TABLE 4 primer sequences

Example 7: screening effective UHRF1-siRNA and MTT method for detecting influence of UHRF1-siRNA on RPMI-8266 cells

In order to screen the most efficient UHRF1-siRNA sequences, three siRNA sequences were synthesized in this patent, UHRF1-siRNA- #1/- #2/- #3, respectively, and the sequences are shown in Table 5:

TABLE 5 siRNA sequences

3 100nM UHRF1-siRNA sequences were transfected with lipofectamine 3000 into RPMI-8266, MM.1S cells and tested 48h later for UHRF1 mRNA and protein expression levels.

Results are shown in fig. 13, and results of detecting UHRF1 mRNA by qPCR show that 3 UHRF 1-sirnas can inhibit the expression of UHRF1 mRNA with significant difference (fig. 13A), but UHRF1-siRNA- #2 can significantly reduce the expression level of UHRF1 protein in two cells (fig. 13B).

In order to study the effect of targeted inhibition on the proliferation capacity of MM cells after UHRF1 expression, UHRF1-siRNA is transfected into RPMI-8266and MM.1S cells, and the relative cell activity is detected by an MTT method after 48 h.

As shown in FIG. 14, after 100nM UHRF1-siRNA acted on RPMI-8266and MM.1S cells for 48h, the cell activity of UHRF1-siRNA #2 treated group was significantly inhibited compared with NC-siRNA by MTT assay. These results indicate that inhibition of UHRF1 expression inhibits the proliferation of MM cells.

Example 8: colony experiment to examine the effect of UHRF1-siRNA on the Colony formation of RPMI-8266 cells

To further study the effect of siRNA targeting inhibition of UHRF1 expression level on clonogenic capacity of MM cells, this patent examined colony formation after treating RPMI-8266, MM.1S cells with 100nM UHRF1-siRNA # 2.

The results are shown in FIG. 15 below. Compared with the NC-siRNA treated group, the UHRF1-siRNA treated group has obviously fewer clones formed by RPMI-8266and MM.1S cells, and the sizes of the formed clones are also obviously smaller and have obvious difference (P < 0.05).

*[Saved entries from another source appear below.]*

-- ==== Sys2Proof/Laws/Steps.lean ====
section
/-! SUPPORT. What each shared operation, each command and each step can do, said once: the later proofs
cite these inversions and do not unfold the operations. -/

namespace Sys2Proof.Machine

/-! ### The bus -/

/-- The control registers that have side effects stand at one offset each (20_memory.md R81). -/
theorem decodeOffset_ctrl {p : Params} {off : Nat} (h : decodeOffset p off = .ctrl) : off = 0x008 := by
  unfold decodeOffset at h
  repeat' split at h
  all_goals first | rfl | simp at h

theorem decodeOffset_intStatus {p : Params} {off : Nat} (h : decodeOffset p off = .intStatus) :
    off = 0x010 := by
  unfold decodeOffset at h
  repeat' split at h
  all_goals first | rfl | simp at h

theorem decodeOffset_cmd {p : Params} {off : Nat} (h : decodeOffset p off = .cmd) : off = 0x014 := by
  unfold decodeOffset at h
  repeat' split at h
  all_goals first | rfl | simp at h

/-- Everything a host write can do to the state. -/
theorem memWrite_cases (off : Nat) (v : Word) (s : State) :
    memWrite off v s = s ∨
    (off = 0x008 ∧ v.getLsbD 1 = true ∧ memWrite off v s = resetBlock s) ∨
    (off = 0x008 ∧ v.getLsbD 1 = false ∧ memWrite off v s = { s with ctrlIe := v.getLsbD 0 }) ∨
    (off = 0x010 ∧ memWrite off v s = clearInt v s) ∨
    (s.engine.phase = .busy ∧
      (off = 0x014 ∨ ∃ r i, hostWritable r = true ∧ i < s.params.limbs ∧
        off / 4 * 4 = windowBase r + 4 * i) ∧ memWrite off v s = overrun s) ∨
    (off = 0x014 ∧ s.engine.phase ≠ .busy ∧ memWrite off v s = accept v s) ∨
    ∃ r i, s.engine.phase ≠ .busy ∧ hostWritable r = true ∧ i < s.params.limbs ∧
      off / 4 * 4 = windowBase r + 4 * i ∧ memWrite off v s = setBig r (putLimb (getBig r s) i v) s := by
  unfold memWrite
  cases h : decodeOffset s.params off with
  | id | param | status | beyond | reserved => exact .inl rfl
  | ctrl =>
    simp only [writeTarget, writeCtrl]
    split
    · exact .inr (.inl ⟨decodeOffset_ctrl h, ‹_›, rfl⟩)
    · exact .inr (.inr (.inl ⟨decodeOffset_ctrl h, eq_false_of_ne_true ‹_›, rfl⟩))
  | intStatus => exact .inr (.inr (.inr (.inl ⟨decodeOffset_intStatus h, rfl⟩)))
  | cmd =>
    simp only [writeTarget, writeCmd, busy, decide_eq_true_eq]
    split
    · exact .inr (.inr (.inr (.inr (.inl ⟨‹_›, .inl (decodeOffset_cmd h), rfl⟩))))
    · exact .inr (.inr (.inr (.inr (.inr (.inl ⟨decodeOffset_cmd h, ‹_›, rfl⟩)))))
  | limb r i =>
    simp only [writeTarget, writeLimb, busy, decide_eq_true_eq]
    split
    · split
      · exact .inr (.inr (.inr (.inr (.inl
          ⟨‹_›, .inr ⟨r, i, ‹_›, decodeOffset_limb h, decodeOffset_limb_word h⟩, rfl⟩))))
      · exact .inr (.inr (.inr (.inr (.inr (.inr
          ⟨r, i, ‹_›, ‹_›, decodeOffset_limb h, decodeOffset_limb_word h, rfl⟩)))))
    · exact .inl rfl

/-- Everything a bus transaction can do: it changes the response and the counter of free values, and a
write that is served, a 32-bit one at an aligned offset of the space, does what `memWrite` says. -/
theorem serve_cases (t : BusTxn) (s : State) :
    (∃ resp f, serve t s = { s with response := resp, fresh := f }) ∨
    ∃ off v, s.resetLine = false ∧ off < 0x10000 ∧ off % 4 = 0 ∧
      t = { op := .write v, bytes := 4, addr := s.params.base + off } ∧
      serve t s = { memWrite off v s with response := .written } := by
  obtain ⟨op, bytes, addr⟩ := t
  unfold serve
  split
  · exact .inl ⟨_, _, rfl⟩
  · have hr : s.resetLine = false := eq_false_of_ne_true ‹_›
    split
    · exact .inl ⟨_, _, rfl⟩
    · rename_i hs
      split
      · unfold raiseBusError
        split <;> exact .inl ⟨_, _, rfl⟩
      · rename_i ha
        rw [Bool.not_eq_true', Bool.not_eq_false, selected, Bool.and_eq_true, decide_eq_true_eq,
          decide_eq_true_eq, spaceBytes] at hs
        rw [Bool.not_eq_true', Bool.not_eq_false, accessOk, Bool.and_eq_true, decide_eq_true_eq,
          decide_eq_true_eq] at ha
        cases op with
        | read => exact .inl ⟨_, _, rfl⟩
        | write v =>
          have h1 : s.params.base ≤ addr := hs.1
          have h2 : addr < s.params.base + 0x10000 := hs.2
          refine .inr ⟨addr - s.params.base, v, hr, by omega, ha.2, ?_, rfl⟩
          rw [show bytes = 4 from ha.1, Nat.add_sub_cancel' h1]

/-- A transaction outside the block's 64 KiB changes nothing of the block (20_memory.md R80, log 10). -/
theorem serve_elsewhere {s : State} {t : BusTxn} (hr : s.resetLine = false)
    (h : t.addr < s.params.base ∨ s.params.base + 0x10000 ≤ t.addr) :
    serve t s = { s with response := .elsewhere } := by
  have : selected s t = false := by
    rw [selected, Bool.and_eq_false_iff, decide_eq_false_iff_not, decide_eq_false_iff_not, spaceBytes]
    omega
  simp [serve, hr, this]

/-- A 32-bit access at an aligned offset of the space is served (20_memory.md R84). -/
theorem serve_aligned (s : State) (op : BusOp) {off : Nat} (hr : s.resetLine = false)
    (hlt : off < 0x10000) (hal : off % 4 = 0) :
    serve { op := op, bytes := 4, addr := s.params.base + off } s =
      match op with
      | .read => { s with response := .data (memRead s off) }
      | .write v => { memWrite off v s with response := .written } := by
  have h1 : selected s { op := op, bytes := 4, addr := s.params.base + off } = true := by
    simp [selected, spaceBytes, hlt]
  have h2 : offsetOf s { op := op, bytes := 4, addr := s.params.base + off } = off := by
    simp [offsetOf]
  have h3 : accessOk s { op := op, bytes := 4, addr := s.params.base + off } = true := by
    simp [accessOk, h2, hal]
  unfold serve
  rw [h1, h2, h3, hr]
  cases op <;> simp

/-! The control registers by their offsets (20_memory.md R81). -/

@[simp] theorem memRead_id (s : State) : memRead s 0x000 = idValue := rfl
@[simp] theorem memRead_param (s : State) : memRead s 0x004 = paramWord s.params := rfl
@[simp] theorem memRead_ctrl (s : State) : memRead s 0x008 = ctrlWord s := rfl
@[simp] theorem memRead_status (s : State) : memRead s 0x00C = statusWord s := rfl
@[simp] theorem memRead_intStatus (s : State) : memRead s 0x010 = intStatusWord s := by
  simp [memRead, decodeOffset, readTarget]
@[simp] theorem memRead_cmd (s : State) : memRead s 0x014 = s.cmd := by
  simp [memRead, decodeOffset, readTarget]

theorem memWrite_ctrl (v : Word) (s : State) :
    memWrite 0x008 v s = if v.getLsbD 1 = true then resetBlock s else { s with ctrlIe := v.getLsbD 0 } :=
  rfl
theorem memWrite_intStatus (v : Word) (s : State) : memWrite 0x010 v s = clearInt v s := by
  simp [memWrite, decodeOffset, writeTarget]
theorem memWrite_cmd (v : Word) (s : State) :
    memWrite 0x014 v s = if busy s = true then overrun s else accept v s := by
  simp [memWrite, decodeOffset, writeTarget, writeCmd]

/-- A read of a register window (20_memory.md R82, R83). -/
theorem memRead_window (s : State) (r : BigReg) {i : Nat} (hi : i ≤ 1023) :
    memRead s (windowBase r + 4 * i) = if i < s.params.limbs then limbOf (getBig r s) i else 0 := by
  unfold memRead
  rw [decodeOffset_window _ r hi]
  split <;> rfl

/-- A write of a register window (20_memory.md R82, R83, R87, R88). -/
theorem memWrite_window (s : State) (r : BigReg) {i : Nat} (hi : i ≤ 1023) (v : Word) :
    memWrite (windowBase r + 4 * i) v s = if i < s.params.limbs then writeLimb r i v s else s := by
  unfold memWrite
  rw [decodeOffset_window _ r hi]
  split <;> rfl

theorem busy_iff (s : State) : busy s = true ↔ s.engine.phase = .busy := by simp [busy]

/-! ### The host agent -/

/-- A `WR` or `WRH` is its bus write, and what it does to the host. -/
theorem hostWrite_cases (off : Nat) (w : Word) (s : State) :
    ∃ h, hostWrite off w s = { serve (hostTxn s (.write w) off) s with host := h } := by
  unfold hostWrite
  split
  · exact ⟨(serve (hostTxn s (.write w) off) s).host, rfl⟩
  · exact ⟨_, rfl⟩

/-- A read changes the host, the response and the counter of free values. -/
theorem hostRead_cases (k : Scratch) (off : Nat) (s : State) :
    ∃ h r f, hostRead k off s = { s with host := h, response := r, fresh := f } := by
  rcases serve_cases (hostTxn s .read off) s with ⟨r, f, e⟩ | ⟨_, _, _, _, _, e, _⟩
  · unfold hostRead receive
    rw [e]
    split
    · exact ⟨s.host, r, f, rfl⟩
    · split <;> exact ⟨_, _, _, rfl⟩
  · exact absurd (congrArg BusTxn.op e) (by simp [hostTxn])

/-- Everything a host line can do outside the host: nothing but a read, or the bus write of a `WR` or
`WRH`. -/
theorem hostStep_cases (s : State) :
    (∃ h r f, hostStep s = { s with host := h, response := r, fresh := f }) ∨
    ∃ off w h, s.host.halted = false ∧
      (s.host.prog[s.host.pos]? = some (.wr off w) ∨
        ∃ k, s.host.prog[s.host.pos]? = some (.wrh off k) ∧ scratchOf s k = w) ∧
      hostStep s = { serve (hostTxn s (.write w) off) s with host := h } := by
  unfold hostStep
  split
  · exact .inl ⟨_, _, _, rfl⟩
  · have hh : s.host.halted = false := eq_false_of_ne_true ‹_›
    split
    · rename_i st hst
      cases st with
      | wr off imm =>
        obtain ⟨h, e⟩ := hostWrite_cases off imm s
        exact .inr ⟨off, imm, h, hh, .inl hst, e⟩
      | wrh off k =>
        obtain ⟨h, e⟩ := hostWrite_cases off (scratchOf s k) s
        exact .inr ⟨off, _, h, hh, .inr ⟨k, hst, rfl⟩, e⟩
      | rd k off => exact .inl (hostRead_cases k off s)
      | addi k j imm => exact .inl ⟨_, _, _, rfl⟩
      | andi k j imm => exact .inl ⟨_, _, _, rfl⟩
      | bz k l => simp only [hostStmt]; split <;> exact .inl ⟨_, _, _, rfl⟩
      | bnz k l => simp only [hostStmt]; split <;> exact .inl ⟨_, _, _, rfl⟩
      | jmp l => exact .inl ⟨_, _, _, rfl⟩
      | halt => exact .inl ⟨_, _, _, rfl⟩
      | label l => exact .inl ⟨_, _, _, rfl⟩
    · exact .inl ⟨_, _, _, rfl⟩

/-! ### The commands, over the registers they read -/

theorem execModexp_eq (s : State) :
    execModexp s =
      if s.big.n = 0 then .next (raiseCmdError .divZero s)
      else .next (commit (setBig .r0 (modexpCore s.big.a s.big.b s.big.n) s)) := rfl

theorem execXgcd_eq (s : State) :
    execXgcd s =
      if s.big.b = 0 then .next (raiseCmdError .divZero s)
      else .next (commit (setNcop (xgcdCore s.big.a s.big.b).g
        (setSigns (xgcdCore s.big.a s.big.b).u (xgcdCore s.big.a s.big.b).v
          (setBig .r2 (xgcdCore s.big.a s.big.b).v.natAbs
            (setBig .r1 (xgcdCore s.big.a s.big.b).u.natAbs
              (setBig .r0 (xgcdCore s.big.a s.big.b).g s)))))) := rfl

Example 9: MTT method for detecting influence of UHRF1-siRNA #2 on berberine effect RPMI-8266 cell drug sensitivity

In order to further study the influence of RPMI-8266and MM.1S cells on berberine drug sensitivity after siRNA targeted inhibition of UHRF1, UHRF1-siRNA #2 with the concentration of 100nM is respectively combined with 25 and 50 mu M berberine to act on the RPMI-8266 cells, and after 48h, the activity of the RPMI-8266 cells under the action of 25 and 50 mu M berberine is found to be inhibited through detection and calculation, and compared with a random control group under the action of berberine, a significant difference (P <0.05) is shown (figure 16), which shows that the influence of berberine on the activity of the RPMI-8266 cells is partially dependent on the intracellular expression level of UHRF1, and the drug sensitivity of the RPMI-8266and MM.1S cells on berberine is weakened after UHRF1-siRNA #2 targeted inhibition of UHRF 1.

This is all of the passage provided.